▶ [What the task requires] In the entries that follow, find the word "module" and report each line it is on.

◇ ◇ ◇

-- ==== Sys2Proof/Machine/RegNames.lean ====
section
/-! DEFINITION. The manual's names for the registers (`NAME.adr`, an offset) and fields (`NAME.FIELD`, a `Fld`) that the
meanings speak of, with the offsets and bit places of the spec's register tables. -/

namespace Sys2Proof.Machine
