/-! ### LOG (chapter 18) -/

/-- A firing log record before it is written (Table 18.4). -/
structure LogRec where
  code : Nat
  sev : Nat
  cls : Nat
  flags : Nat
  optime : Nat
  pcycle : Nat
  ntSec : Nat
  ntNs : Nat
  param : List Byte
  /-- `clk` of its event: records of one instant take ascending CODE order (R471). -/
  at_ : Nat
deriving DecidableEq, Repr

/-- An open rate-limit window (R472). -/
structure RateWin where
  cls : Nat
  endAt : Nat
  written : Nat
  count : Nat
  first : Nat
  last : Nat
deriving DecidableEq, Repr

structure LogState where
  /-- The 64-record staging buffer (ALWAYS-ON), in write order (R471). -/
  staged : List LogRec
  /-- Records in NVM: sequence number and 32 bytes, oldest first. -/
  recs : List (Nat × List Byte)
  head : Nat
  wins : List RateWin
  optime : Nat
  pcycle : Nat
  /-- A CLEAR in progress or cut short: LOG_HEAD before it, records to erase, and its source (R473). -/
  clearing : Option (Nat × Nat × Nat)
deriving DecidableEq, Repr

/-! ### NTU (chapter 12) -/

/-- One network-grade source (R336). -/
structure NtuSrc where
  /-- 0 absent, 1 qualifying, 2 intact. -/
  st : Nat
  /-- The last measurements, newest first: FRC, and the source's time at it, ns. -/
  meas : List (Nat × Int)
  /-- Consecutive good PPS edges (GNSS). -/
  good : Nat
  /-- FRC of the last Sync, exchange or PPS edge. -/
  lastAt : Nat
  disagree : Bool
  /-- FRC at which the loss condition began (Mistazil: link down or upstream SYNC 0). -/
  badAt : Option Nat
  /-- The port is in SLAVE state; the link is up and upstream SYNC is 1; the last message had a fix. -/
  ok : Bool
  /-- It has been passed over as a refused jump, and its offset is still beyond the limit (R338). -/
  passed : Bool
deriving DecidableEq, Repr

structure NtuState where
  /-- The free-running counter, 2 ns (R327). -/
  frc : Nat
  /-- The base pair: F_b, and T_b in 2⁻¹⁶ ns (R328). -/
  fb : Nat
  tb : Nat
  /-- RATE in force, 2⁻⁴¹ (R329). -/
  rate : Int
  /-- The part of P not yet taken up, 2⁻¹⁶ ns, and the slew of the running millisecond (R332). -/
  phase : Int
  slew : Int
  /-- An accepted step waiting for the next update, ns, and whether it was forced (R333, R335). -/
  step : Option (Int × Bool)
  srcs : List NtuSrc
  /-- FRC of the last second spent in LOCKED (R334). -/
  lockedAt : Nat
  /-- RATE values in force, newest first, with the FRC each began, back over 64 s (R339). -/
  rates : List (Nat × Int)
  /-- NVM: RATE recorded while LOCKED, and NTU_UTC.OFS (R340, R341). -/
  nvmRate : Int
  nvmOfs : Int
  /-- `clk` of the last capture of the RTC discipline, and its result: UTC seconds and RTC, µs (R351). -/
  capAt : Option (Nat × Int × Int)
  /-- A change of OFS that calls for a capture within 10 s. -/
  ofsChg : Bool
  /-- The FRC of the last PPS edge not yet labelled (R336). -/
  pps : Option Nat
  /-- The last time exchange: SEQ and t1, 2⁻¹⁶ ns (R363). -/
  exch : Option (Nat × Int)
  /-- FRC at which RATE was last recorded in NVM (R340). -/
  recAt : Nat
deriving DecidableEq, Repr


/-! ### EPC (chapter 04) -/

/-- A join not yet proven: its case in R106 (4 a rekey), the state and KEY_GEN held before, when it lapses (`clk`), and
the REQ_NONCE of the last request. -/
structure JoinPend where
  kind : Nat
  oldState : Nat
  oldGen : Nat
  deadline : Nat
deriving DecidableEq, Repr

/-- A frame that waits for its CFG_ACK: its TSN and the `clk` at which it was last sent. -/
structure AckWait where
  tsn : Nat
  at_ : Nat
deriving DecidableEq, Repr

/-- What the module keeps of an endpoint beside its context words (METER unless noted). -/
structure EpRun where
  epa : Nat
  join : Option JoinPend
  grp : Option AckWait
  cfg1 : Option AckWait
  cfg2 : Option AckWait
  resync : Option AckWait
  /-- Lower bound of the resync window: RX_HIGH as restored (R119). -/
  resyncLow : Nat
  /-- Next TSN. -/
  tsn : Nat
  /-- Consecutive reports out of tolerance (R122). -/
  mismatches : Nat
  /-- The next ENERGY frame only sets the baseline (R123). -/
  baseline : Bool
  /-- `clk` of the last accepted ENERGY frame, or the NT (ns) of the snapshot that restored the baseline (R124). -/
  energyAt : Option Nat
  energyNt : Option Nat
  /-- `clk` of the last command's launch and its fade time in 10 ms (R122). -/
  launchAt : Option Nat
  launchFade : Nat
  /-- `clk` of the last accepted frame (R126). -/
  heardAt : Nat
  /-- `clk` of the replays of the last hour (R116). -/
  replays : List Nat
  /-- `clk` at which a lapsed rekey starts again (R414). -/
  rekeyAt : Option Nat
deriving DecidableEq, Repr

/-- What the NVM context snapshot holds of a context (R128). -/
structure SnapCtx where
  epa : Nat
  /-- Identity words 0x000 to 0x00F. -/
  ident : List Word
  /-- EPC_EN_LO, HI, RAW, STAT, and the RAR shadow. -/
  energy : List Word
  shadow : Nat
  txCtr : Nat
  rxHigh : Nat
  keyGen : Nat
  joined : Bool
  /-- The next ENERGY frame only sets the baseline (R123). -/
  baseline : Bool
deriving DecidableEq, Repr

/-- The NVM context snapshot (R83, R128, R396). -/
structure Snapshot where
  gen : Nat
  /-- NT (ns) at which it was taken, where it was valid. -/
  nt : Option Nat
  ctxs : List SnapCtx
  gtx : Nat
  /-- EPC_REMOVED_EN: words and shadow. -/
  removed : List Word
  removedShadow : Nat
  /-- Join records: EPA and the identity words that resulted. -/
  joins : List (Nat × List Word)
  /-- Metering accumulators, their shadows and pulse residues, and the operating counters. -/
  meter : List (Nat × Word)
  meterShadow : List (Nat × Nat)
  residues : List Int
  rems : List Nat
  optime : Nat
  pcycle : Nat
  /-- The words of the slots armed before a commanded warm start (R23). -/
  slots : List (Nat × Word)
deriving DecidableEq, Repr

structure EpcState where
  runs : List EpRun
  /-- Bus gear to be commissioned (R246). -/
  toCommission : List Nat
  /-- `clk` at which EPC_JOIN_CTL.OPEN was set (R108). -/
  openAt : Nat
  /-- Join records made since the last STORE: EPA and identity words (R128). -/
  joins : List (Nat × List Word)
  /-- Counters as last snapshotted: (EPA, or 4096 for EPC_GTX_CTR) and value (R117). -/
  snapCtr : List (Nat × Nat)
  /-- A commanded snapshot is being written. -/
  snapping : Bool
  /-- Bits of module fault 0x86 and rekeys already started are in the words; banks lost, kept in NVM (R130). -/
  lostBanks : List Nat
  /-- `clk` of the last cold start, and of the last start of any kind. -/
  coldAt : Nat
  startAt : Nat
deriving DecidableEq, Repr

◇ ◇ ◇

▶ [Answer]
/-- What the module keeps of an endpoint beside its context words (METER unless noted). -/
  /-- Bits of module fault 0x86 and rekeys already started are in the words; banks lost, kept in NVM (R130). -/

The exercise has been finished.